_WORK TASK_. Search the records that follow and extract every line containing the string "them".

----- LISTED RECORDS -----

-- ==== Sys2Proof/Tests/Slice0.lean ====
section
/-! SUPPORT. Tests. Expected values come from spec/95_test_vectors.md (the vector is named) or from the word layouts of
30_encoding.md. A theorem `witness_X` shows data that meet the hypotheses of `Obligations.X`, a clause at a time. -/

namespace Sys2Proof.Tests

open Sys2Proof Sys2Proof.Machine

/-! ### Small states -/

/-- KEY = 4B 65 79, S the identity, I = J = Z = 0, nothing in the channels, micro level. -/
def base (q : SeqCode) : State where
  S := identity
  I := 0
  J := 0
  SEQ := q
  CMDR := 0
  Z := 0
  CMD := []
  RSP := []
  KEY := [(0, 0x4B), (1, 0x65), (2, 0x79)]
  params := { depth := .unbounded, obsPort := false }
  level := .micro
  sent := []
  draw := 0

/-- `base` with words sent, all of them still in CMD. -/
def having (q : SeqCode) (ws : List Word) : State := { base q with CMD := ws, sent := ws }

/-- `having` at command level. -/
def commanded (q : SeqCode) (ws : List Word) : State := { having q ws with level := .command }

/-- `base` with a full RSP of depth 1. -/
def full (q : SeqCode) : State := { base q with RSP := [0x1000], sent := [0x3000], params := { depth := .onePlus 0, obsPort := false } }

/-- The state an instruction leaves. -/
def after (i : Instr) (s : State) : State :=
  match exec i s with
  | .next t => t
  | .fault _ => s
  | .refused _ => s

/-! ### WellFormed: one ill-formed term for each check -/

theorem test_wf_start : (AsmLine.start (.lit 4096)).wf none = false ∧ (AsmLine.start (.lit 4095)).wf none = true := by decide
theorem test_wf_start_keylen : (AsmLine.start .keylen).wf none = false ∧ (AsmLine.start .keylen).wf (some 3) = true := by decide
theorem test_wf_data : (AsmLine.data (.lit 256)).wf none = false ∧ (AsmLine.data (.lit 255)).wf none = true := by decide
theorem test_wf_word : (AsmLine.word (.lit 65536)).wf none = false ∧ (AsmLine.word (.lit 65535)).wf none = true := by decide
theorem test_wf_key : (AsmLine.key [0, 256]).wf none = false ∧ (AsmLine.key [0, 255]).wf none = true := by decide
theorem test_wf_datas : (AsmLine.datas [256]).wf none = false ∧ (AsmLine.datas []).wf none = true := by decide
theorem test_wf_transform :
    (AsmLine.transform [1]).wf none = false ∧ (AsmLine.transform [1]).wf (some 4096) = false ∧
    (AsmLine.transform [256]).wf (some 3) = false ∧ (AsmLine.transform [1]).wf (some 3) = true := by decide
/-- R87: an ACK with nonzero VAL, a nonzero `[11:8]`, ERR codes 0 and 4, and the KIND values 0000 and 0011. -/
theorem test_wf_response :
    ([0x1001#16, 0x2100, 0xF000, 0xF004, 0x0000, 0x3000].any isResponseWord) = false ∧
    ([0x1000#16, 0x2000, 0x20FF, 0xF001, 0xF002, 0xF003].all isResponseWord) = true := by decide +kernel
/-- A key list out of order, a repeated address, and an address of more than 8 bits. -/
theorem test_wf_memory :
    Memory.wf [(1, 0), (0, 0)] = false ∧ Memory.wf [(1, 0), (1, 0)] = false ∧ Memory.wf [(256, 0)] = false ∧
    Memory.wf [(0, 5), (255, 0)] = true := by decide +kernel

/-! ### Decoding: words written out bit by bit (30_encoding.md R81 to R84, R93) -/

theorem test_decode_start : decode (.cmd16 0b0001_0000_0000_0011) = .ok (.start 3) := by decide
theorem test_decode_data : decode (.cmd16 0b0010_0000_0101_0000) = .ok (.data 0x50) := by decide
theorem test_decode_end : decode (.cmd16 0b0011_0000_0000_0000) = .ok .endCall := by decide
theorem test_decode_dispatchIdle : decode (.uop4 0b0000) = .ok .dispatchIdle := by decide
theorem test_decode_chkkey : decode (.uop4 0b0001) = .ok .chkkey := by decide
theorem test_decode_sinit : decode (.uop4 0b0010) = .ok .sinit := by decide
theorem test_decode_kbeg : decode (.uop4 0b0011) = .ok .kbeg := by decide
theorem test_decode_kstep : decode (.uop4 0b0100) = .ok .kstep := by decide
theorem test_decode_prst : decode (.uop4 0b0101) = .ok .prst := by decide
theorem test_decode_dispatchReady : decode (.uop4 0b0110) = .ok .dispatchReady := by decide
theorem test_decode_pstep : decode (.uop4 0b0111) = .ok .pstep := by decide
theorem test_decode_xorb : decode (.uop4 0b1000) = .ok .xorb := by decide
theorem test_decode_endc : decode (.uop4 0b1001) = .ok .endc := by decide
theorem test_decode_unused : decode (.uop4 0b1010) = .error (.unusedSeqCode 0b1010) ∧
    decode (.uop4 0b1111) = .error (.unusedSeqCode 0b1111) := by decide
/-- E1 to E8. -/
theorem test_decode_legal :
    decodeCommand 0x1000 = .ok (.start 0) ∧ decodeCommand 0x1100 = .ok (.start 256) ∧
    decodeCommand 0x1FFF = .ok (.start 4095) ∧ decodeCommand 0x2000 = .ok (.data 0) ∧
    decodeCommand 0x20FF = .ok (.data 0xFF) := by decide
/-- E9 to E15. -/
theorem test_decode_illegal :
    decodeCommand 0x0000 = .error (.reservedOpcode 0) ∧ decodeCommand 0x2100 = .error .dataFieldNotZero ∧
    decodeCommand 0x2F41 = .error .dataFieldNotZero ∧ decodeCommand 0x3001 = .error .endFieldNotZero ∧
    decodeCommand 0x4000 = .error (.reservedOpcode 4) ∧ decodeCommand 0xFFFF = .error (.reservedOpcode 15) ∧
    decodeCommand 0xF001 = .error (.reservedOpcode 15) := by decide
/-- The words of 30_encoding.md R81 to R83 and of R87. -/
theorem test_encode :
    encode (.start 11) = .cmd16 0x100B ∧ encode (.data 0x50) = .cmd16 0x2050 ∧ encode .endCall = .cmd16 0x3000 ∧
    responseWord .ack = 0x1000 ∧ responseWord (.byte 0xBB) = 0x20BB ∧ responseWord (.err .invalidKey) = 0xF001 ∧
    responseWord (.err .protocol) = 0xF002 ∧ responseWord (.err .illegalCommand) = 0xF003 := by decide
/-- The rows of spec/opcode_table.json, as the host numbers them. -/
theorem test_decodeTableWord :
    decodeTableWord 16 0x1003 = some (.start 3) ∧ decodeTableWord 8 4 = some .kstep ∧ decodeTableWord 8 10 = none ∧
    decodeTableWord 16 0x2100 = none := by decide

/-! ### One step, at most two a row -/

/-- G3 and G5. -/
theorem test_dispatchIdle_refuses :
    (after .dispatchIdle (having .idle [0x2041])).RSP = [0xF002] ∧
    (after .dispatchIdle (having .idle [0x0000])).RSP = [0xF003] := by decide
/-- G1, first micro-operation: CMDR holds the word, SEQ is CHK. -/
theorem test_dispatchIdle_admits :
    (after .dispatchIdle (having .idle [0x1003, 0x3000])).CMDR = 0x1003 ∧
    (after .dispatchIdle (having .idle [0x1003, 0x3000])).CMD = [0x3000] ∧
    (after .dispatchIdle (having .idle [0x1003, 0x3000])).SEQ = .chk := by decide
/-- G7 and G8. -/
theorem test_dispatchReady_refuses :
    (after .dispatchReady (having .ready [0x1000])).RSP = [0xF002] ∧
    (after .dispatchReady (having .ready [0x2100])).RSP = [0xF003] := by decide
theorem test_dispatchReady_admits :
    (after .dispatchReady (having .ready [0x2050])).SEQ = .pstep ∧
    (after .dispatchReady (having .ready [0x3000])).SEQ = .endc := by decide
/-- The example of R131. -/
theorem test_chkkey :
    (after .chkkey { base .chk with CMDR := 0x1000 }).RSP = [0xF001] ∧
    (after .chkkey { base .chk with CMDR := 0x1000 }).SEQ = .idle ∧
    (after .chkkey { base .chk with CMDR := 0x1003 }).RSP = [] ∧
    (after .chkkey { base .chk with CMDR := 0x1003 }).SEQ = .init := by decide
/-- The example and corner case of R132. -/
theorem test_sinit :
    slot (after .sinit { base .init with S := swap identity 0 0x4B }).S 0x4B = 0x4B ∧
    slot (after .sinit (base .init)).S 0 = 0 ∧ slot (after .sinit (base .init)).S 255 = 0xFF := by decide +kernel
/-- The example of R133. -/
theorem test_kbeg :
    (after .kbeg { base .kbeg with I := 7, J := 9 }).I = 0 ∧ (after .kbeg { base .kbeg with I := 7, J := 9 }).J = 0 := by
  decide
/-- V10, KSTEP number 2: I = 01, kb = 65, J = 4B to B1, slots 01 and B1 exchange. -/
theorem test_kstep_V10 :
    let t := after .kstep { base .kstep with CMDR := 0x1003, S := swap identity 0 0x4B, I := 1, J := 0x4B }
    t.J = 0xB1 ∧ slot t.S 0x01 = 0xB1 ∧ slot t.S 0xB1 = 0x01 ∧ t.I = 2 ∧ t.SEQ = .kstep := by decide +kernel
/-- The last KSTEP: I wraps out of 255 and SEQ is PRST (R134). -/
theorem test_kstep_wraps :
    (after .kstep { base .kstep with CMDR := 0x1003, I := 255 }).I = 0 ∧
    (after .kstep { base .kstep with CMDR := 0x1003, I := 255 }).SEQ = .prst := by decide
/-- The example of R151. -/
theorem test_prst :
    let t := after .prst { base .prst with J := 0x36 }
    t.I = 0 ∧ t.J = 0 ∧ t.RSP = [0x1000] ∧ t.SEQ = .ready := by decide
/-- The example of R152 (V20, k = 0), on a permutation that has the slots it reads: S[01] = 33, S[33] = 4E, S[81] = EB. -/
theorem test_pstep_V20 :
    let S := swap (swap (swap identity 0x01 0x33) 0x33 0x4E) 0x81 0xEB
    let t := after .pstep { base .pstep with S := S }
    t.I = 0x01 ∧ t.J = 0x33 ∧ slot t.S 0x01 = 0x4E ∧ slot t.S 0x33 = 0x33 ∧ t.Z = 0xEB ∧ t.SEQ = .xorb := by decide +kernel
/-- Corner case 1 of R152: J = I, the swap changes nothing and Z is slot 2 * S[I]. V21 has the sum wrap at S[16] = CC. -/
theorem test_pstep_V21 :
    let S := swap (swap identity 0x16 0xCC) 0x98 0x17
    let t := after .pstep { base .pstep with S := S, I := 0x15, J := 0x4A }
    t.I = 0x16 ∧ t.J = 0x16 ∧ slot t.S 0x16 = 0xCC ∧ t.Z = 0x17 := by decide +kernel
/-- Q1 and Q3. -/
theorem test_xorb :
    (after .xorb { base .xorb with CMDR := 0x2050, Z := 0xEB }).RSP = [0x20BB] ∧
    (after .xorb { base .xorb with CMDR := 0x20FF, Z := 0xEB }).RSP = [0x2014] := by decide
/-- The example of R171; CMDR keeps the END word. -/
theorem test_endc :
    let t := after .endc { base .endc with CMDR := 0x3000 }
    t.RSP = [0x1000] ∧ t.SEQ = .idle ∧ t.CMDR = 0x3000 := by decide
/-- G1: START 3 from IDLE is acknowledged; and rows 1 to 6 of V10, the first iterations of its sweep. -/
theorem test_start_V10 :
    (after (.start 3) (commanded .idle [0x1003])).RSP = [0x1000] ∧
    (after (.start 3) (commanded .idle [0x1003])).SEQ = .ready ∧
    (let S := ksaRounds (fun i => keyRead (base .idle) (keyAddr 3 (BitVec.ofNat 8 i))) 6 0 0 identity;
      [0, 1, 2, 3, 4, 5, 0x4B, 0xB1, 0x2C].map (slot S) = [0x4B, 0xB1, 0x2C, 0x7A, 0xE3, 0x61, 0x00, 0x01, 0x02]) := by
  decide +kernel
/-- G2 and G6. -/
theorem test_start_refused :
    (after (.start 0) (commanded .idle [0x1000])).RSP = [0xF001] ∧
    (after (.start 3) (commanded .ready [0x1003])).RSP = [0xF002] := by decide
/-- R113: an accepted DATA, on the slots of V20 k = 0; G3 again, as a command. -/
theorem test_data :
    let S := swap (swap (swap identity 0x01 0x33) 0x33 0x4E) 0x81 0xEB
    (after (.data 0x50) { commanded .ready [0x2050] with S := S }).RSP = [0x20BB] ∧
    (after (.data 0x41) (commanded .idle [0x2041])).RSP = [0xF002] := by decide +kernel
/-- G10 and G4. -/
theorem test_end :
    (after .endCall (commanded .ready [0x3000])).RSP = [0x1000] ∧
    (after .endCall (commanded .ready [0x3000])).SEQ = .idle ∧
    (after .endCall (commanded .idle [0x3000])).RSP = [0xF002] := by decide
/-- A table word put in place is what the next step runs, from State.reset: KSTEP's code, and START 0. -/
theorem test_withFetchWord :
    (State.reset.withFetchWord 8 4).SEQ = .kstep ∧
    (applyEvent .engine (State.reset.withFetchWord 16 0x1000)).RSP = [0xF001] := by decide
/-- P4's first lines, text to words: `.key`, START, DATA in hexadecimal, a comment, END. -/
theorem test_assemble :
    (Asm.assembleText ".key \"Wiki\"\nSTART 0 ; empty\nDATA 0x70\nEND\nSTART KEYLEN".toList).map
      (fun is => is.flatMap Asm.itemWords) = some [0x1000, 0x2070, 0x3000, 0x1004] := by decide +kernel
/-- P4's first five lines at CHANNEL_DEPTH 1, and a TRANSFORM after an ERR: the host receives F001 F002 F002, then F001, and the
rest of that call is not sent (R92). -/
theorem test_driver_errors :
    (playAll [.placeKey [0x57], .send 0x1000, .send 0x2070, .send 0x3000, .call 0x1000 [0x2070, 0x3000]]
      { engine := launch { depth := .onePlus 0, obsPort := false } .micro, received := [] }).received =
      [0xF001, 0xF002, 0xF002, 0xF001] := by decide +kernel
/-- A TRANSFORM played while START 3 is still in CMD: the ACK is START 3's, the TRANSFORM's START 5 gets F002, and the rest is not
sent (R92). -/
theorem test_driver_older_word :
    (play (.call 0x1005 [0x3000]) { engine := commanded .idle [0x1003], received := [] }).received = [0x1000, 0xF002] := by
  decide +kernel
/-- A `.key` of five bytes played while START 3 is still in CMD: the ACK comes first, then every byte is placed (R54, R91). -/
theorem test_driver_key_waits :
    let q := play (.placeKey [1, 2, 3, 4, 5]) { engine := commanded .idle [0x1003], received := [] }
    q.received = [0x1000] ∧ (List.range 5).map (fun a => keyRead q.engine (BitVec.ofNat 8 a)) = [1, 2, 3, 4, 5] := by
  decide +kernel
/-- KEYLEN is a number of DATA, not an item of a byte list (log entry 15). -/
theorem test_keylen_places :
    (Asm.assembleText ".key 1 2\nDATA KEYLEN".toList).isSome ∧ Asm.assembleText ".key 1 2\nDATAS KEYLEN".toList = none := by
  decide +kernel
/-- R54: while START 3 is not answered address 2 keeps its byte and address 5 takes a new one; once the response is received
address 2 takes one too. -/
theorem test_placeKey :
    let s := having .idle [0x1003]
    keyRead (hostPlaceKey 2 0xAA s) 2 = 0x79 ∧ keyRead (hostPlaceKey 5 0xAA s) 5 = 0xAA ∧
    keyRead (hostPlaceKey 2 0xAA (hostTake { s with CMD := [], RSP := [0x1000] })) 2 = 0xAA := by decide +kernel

-----

_OUTPUT OF THE EXERCISE_.
/-- `base` with words sent, all of them still in CMD. -/
/-- The rows of spec/opcode_table.json, as the host numbers them. -/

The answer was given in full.